META benefits asymmetrically from ad-tech fragmentation. If Google is forced to sell or open-source AdX's auction logic, the walled garden advantage that let Google dominate open-web display advertising weakens. Meta's ad platform is already closed and self-contained — it does not depend on AdX. Advertiser budgets stranded by a disrupted Google supply chain have one obvious refuge: Facebook and Instagram inventory.

AAPL runs the most counterintuitive play. The loss of the search default payments (~$20B/year in pure-margin revenue) sounds like a loss — and it is a near-term one — but it forces Apple to finally build or buy its own search product, unlocking a monetization opportunity it has deliberately suppressed to avoid antitrust scrutiny of its own.

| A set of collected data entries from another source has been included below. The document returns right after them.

theorem resetByte_eq_zero_of_font_le (font : FontRom) {a : Nat} (ha : 80 ≤ a) :
    resetByte font a = 0 := by
  have hlen : font.toList.length ≤ a := font.length_toList.symm ▸ ha
  rw [resetByte_eq_getD, List.getD_eq_default _ _ hlen]

@[simp] theorem getV_resetWith (font : FontRom) (r : VReg) :
    getV (State.resetWith font) r = 0 := by
  rw [getV, resetWith_v, Vector.getElem_replicate]

/-- No cell of the cleared framebuffer is set. -/
@[simp] theorem fbCell_replicate (k : Fin 2048) : fbCell (Vector.replicate 32 0) k = false :=
  pixel_replicate _ _

end Sys2Proof.Machine
end

section

open Sys2Proof.Machine

/-- Settles O1: each register, stack entry, key, framebuffer cell and byte of memory after reset is
read through its accessor; the remaining values are fields of `State.resetWith`. -/
theorem resetGivesEveryListedValue : Obligations.ResetGivesEveryListedValue := by
  refine ⟨rfl, ?_⟩
  rintro font s rfl
  have hstack (k : Fin 16) : (State.resetWith font).stack[k.val] = 0 :=
    Vector.getElem_replicate k.isLt
  have hkeys (k : Fin 16) : (State.resetWith font).keys[k.val] = false :=
    Vector.getElem_replicate k.isLt
  have hfont (k : Fin 80) : byteAt (State.resetWith font) k.val = font[k.val] :=
    resetByte_eq_getElem_font font k
  have hzero (a : Nat) (ha : 80 ≤ a) (_ : a < 4096) : byteAt (State.resetWith font) a = 0 :=
    resetByte_eq_zero_of_font_le font ha
  exact ⟨getV_resetWith font, rfl, rfl, hstack, rfl, rfl, rfl, fbCell_replicate, rfl, hkeys,
    rfl, rfl, rfl, hfont, hzero⟩

end

section
/-!
The instructions that move a block at `I` (R57, R59): their effect stands behind the range check of
the whole block.
-/

namespace Sys2Proof.Machine

open Sys2Proof.Claims

/-- The block instructions are `withBlock` of their block: whatever they do, they do it behind the
range check (R59). -/
theorem exec_eq_withBlock {i : Instr} (h : 0 < blockLengthOf i) (s : State) :
    ∃ f, exec i s = .next (withBlock s (blockLengthOf i) f) := by
  cases i with
  | drw | ldBVx | ldMemVx | ldVxMem => exact ⟨_, rfl⟩
  | _ => exact absurd h (Nat.lt_irrefl 0)

/-- A block instruction whose last address is above 0xFFF latches the fault and does nothing else. -/
theorem exec_of_block_out_of_range {i : Instr} {s : State} (hlen : 0 < blockLengthOf i)
    (hout : 0x1000 < s.i.toNat + blockLengthOf i) :
    exec i s = .next (Faulted s .dataOutOfRange (max s.i.toNat 0x1000)) := by
  obtain ⟨f, hf⟩ := exec_eq_withBlock hlen s
  rw [hf, withBlock_of_out_of_range f ⟨hlen, hout⟩]
  rfl

/-- A sprite of no rows toggles nothing and meets no pixel (R151). -/
@[simp] theorem drawSprite_zero (s : State) (vx vy : Byte) (p : Framebuffer × Bool) :
    drawSprite s vx vy p 0 = p := rfl

/-- A `DRW` of height 0 passes the range check for every `I`, and its drawing is empty (R57, R59). -/
theorem exec_drw_zero (x y : VReg) (s : State) :
    exec (.drw x y 0) s = .next (finishDraw s (s.fb, false)) := by
  rw [exec, execDrw, withBlock_of_in_range _ (.inl rfl), drawSprite_zero]

end Sys2Proof.Machine
end

section

open Sys2Proof.Machine Sys2Proof.Claims

/-- Settles O23: the range check comes before the effect of every block instruction, and the lowest
address out of range is `I` itself, or 0x1000 where the block begins below it. -/
theorem blockIsCheckedBeforeAnyByteMoves : Obligations.BlockIsCheckedBeforeAnyByteMoves := by
  refine ⟨fun i s k hk hout => ?_, fun x y s hs => ?_⟩
  · have hfault := exec_of_block_out_of_range (i := i) (s := s) (by omega) (by omega)
    have hlowest : ∃ j, j < blockLengthOf i ∧ max s.i.toNat 0x1000 = s.i.toNat + j :=
      ⟨0x1000 - s.i.toNat, by omega, by omega⟩
    exact ⟨_, hfault, rfl, by omega, hlowest, fun j _ hj => by omega⟩
  · exact ⟨_, exec_drw_zero x y s, by simpa using hs, by simp⟩

end

section
/-!
The opcode table of R86: what it is for a word to match a row, and that the decoder and the table
agree.
-/

namespace Sys2Proof

/-- The mask that keeps the class nibble `op[15:12]` and the low `w` bits of a word. -/
def selectorMask (w : Nat) : Word := BitVec.ofNat 16 (0xF000 + (2 ^ w - 1))

/-- The masked word holds the class nibble above the selector. -/
theorem and_selectorMask_toNat (op : Word) {w : Nat} (hw : w ≤ 12) :
    (op &&& selectorMask w).toNat = slice op 12 4 * 2 ^ 12 + slice op 0 w := by
  have hpow : 2 ^ w ≤ 2 ^ 12 := Nat.pow_le_pow_right (by omega) hw
  have hpos : 0 < 2 ^ w := by positivity
  have hmask : (selectorMask w).toNat = 0xF000 + (2 ^ w - 1) := by
    rw [selectorMask, BitVec.toNat_ofNat, Nat.mod_eq_of_lt (by omega)]
  have hhigh : (selectorMask w).toNat / 2 ^ 12 = 2 ^ 4 - 1 := by omega
  have hlow : (selectorMask w).toNat % 2 ^ 12 = 2 ^ w - 1 := by omega
  rw [BitVec.toNat_and, ← Nat.div_add_mod' (op.toNat &&& (selectorMask w).toNat) (2 ^ 12),
    Nat.and_div_two_pow, Nat.and_mod_two_pow, hhigh, hlow, Nat.and_two_pow_sub_one_eq_mod,
    Nat.and_two_pow_sub_one_eq_mod, Nat.mod_mod_of_dvd _ (Nat.pow_dvd_pow 2 hw)]
  simp [slice]

/-- A masked word is `p` exactly when class nibble and selector are those of `p`. -/
theorem and_selectorMask_eq_iff (op p : Word) {w : Nat} (hw : w ≤ 12) :
    op &&& selectorMask w = p ↔ slice op 12 4 = slice p 12 4 ∧ slice op 0 w = slice p 0 12 := by
  have hpow : 2 ^ w ≤ 2 ^ 12 := Nat.pow_le_pow_right (by omega) hw
  have hsel : slice op 0 w < 2 ^ w := slice_lt op 0 w
  have hsel' : slice p 0 12 < 2 ^ 12 := slice_lt p 0 12
  have hp : p.toNat = slice p 12 4 * 2 ^ 12 + slice p 0 12 := by
    have := p.isLt
    simp only [slice]; omega
  rw [← BitVec.toNat_inj, and_selectorMask_toNat op hw, hp]
  omega

/-- A slice of a written-out word, as a number to compute. -/
theorem slice_ofNat (v lo width : Nat) :
    slice (BitVec.ofNat 16 v) lo width = v % 2 ^ 16 / 2 ^ lo % 2 ^ width := by
  rw [slice, BitVec.toNat_ofNat]

end Sys2Proof

namespace Sys2Proof.Claims

/-! ### The fields the table takes from a word are the decoder's -/

@[simp] theorem opX_eq_fieldX (op : Word) : opX op = fieldX op := by
  apply Fin.ext; simp [opX, Fin.ofNat, Nat.shiftRight_eq_div_pow]

@[simp] theorem opY_eq_fieldY (op : Word) : opY op = fieldY op := by
  apply Fin.ext; simp [opY, Fin.ofNat, Nat.shiftRight_eq_div_pow]

@[simp] theorem opN_eq_fieldN (op : Word) : opN op = fieldN op := by
  simp [opN]

@[simp] theorem opNN_eq_fieldNN (op : Word) : opNN op = fieldNN op := by
  apply BitVec.eq_of_toNat_eq; simp [opNN]

@[simp] theorem opNNN_eq_fieldNNN (op : Word) : opNNN op = fieldNNN op := by
  simp [opNNN]

/-! ### Matching a row -/

/-- How many low bits the mask of a row keeps beside the class nibble (R85). -/
def Row.width (row : Row) : Nat :=
  if row.mask = 0xFFFF then 12 else if row.mask = 0xF0FF then 8 else if row.mask = 0xF00F then 4
  else 0

/-- Every mask of the table is one of the four forms. -/
theorem mask_eq_selectorMask :
    ∀ row ∈ opcodeRows, row.width ≤ 12 ∧ row.mask = selectorMask row.width := by
  decide

/-- A word matches a row exactly when it has the class nibble and the selector of the row. -/
theorem matches_row_iff (op : Word) {row : Row} (hrow : row ∈ opcodeRows) :
    op &&& row.mask = row.pattern ↔
      slice op 12 4 = slice row.pattern 12 4 ∧ slice op 0 row.width = slice row.pattern 0 12 := by
  obtain ⟨hwidth, hmask⟩ := mask_eq_selectorMask row hrow
  rw [← and_selectorMask_eq_iff op row.pattern hwidth, ← hmask]

/-- What tells the rows apart: class nibble, width of the selector, selector. -/
def Row.key (row : Row) : Nat × Nat × Nat :=
  (slice row.pattern 12 4, row.width, slice row.pattern 0 12)

/-- A word whose class nibble and selector are the key of a row matches a row. -/
theorem exists_matching_row {op : Word} {c w n : Nat} (hclass : slice op 12 4 = c)
    (hsel : slice op 0 w = n) (hkey : (c, w, n) ∈ opcodeRows.map Row.key) :
    ∃ row ∈ opcodeRows, op &&& row.mask = row.pattern := by
  obtain ⟨row, hrow, hk⟩ := List.mem_map.1 hkey
  cases hk
  exact ⟨row, hrow, (matches_row_iff op hrow).2 ⟨hclass, hsel⟩⟩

GOOGL itself belongs on the winners list if a Chrome or Android divestiture actually happens. Analysts who have run sum-of-parts on Alphabet consistently find that the market values Search as if Chrome and Android are costs, not assets. A forced spin of Chrome — with its 3+ billion users — crystallizes that latent value into a separately tradeable entity.

Who is exposed

GOOGL is also the clearest loser in the near term. The behavioral remedy banning exclusive default contracts is already in effect pending appeal. Every quarter that passes without those contracts in place is a quarter where search query share can bleed to Microsoft and Apple's nascent alternatives, compressing the Search segment's revenue growth rate. The ad-tech remedies add a second front: if AdX is sold or its auction logic opened, Google's network advertising segment — which runs on the same stack — loses margin.

What to watch

The D.C. Circuit oral arguments on the search remedies appeal, expected in late 2026 or early 2027, are the next inflection point. Watch for whether the court reinstates the Chrome divestiture demand — that single ruling would reprice GOOGL, MSFT, and META in the same session. On the ad-tech side, Judge Brinkema's AdX ruling is the immediate catalyst: a forced sale order triggers an acquisition process that META and AMZN (which runs its own DSP and would benefit from acquiring neutral ad-exchange infrastructure) would likely circle.

The DOJ is not running a breakup; it is running a pressure campaign. But pressure campaigns move prices too.